• Task instructions: Could you filter the material and copy every line where the word "destroy" occurs?

• Exercise input:
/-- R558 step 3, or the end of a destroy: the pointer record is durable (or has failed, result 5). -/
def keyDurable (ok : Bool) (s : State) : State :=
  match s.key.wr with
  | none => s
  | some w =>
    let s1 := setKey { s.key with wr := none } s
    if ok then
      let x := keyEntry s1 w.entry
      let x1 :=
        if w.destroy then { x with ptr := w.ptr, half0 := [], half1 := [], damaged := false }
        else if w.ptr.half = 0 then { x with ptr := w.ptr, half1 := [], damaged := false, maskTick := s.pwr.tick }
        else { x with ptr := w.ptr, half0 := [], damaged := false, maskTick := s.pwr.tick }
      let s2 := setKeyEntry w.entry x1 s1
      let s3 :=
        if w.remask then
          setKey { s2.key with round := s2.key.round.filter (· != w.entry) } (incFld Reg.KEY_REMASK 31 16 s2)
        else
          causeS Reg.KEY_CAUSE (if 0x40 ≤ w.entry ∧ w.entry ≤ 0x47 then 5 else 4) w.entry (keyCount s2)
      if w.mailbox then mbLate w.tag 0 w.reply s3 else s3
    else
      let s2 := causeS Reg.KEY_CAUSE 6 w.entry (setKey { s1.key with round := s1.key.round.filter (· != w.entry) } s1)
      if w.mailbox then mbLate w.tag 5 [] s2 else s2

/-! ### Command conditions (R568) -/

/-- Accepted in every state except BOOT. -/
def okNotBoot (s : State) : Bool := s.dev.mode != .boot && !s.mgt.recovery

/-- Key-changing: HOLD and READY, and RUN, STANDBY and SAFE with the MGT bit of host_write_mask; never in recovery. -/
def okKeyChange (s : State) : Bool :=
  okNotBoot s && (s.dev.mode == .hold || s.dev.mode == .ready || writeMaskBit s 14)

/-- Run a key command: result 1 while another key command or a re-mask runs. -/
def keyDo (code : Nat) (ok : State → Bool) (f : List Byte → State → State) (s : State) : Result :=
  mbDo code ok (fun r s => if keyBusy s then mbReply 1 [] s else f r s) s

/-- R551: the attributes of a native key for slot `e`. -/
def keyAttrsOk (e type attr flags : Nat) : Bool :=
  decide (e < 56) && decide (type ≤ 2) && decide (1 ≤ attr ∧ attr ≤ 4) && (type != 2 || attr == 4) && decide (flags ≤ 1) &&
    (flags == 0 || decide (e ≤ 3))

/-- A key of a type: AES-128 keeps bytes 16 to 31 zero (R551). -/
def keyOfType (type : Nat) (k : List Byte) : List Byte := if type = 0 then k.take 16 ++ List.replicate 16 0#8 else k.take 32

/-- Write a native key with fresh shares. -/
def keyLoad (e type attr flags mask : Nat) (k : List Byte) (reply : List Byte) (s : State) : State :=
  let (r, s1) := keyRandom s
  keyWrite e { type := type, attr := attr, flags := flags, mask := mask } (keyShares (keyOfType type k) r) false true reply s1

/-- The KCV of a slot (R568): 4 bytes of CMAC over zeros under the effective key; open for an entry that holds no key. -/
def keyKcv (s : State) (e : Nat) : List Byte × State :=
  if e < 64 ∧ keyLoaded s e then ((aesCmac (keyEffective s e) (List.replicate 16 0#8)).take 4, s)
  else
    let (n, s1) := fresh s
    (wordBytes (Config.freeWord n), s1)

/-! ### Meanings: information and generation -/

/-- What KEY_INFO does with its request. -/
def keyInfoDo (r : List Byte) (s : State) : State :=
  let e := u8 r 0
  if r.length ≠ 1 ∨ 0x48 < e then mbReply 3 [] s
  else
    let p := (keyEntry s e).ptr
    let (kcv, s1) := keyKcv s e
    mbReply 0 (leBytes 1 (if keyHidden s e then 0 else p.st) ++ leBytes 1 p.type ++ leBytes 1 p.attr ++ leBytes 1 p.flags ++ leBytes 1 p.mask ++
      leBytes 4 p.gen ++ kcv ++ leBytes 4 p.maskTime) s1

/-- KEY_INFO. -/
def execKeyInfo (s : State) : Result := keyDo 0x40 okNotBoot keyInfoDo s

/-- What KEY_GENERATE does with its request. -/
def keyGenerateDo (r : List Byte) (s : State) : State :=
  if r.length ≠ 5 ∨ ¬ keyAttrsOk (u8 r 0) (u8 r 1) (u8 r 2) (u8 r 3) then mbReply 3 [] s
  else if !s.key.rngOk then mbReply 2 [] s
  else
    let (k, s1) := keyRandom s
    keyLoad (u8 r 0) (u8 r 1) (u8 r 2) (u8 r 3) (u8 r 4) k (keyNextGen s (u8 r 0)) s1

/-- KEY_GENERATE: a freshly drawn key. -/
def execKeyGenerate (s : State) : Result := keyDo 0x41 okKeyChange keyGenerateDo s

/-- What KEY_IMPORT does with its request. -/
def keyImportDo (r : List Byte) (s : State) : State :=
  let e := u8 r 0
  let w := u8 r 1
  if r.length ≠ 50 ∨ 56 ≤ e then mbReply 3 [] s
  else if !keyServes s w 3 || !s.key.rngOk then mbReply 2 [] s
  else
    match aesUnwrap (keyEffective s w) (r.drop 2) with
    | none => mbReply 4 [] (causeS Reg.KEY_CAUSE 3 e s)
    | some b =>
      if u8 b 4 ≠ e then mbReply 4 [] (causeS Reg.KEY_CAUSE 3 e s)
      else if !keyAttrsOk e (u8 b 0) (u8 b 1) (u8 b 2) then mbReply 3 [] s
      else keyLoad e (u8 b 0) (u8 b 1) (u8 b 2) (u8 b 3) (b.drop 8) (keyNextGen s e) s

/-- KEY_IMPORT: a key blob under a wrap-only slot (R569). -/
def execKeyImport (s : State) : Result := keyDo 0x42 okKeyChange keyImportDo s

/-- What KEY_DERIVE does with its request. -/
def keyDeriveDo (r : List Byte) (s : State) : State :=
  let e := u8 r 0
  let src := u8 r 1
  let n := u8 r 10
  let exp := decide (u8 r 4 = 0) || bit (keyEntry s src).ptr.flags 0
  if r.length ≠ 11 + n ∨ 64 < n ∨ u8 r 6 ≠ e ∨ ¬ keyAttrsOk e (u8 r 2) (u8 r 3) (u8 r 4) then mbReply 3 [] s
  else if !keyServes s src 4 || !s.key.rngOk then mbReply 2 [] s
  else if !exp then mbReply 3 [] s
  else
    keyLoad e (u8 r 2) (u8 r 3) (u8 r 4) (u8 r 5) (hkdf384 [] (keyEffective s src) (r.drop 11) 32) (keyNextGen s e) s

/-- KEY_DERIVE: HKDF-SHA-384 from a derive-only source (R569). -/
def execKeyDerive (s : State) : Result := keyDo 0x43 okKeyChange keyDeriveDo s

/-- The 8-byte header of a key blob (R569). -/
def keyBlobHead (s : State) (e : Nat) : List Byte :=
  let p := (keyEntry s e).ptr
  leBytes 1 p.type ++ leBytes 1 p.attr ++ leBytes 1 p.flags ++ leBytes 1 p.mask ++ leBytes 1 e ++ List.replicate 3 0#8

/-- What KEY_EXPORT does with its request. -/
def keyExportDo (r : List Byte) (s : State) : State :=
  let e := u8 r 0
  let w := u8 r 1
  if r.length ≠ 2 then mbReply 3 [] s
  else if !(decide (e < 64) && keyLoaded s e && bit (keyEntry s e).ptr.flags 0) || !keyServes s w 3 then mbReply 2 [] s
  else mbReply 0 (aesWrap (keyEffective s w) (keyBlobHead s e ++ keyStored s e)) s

• Task solution:
/-- R558 step 3, or the end of a destroy: the pointer record is durable (or has failed, result 5). -/
        if w.destroy then { x with ptr := w.ptr, half0 := [], half1 := [], damaged := false }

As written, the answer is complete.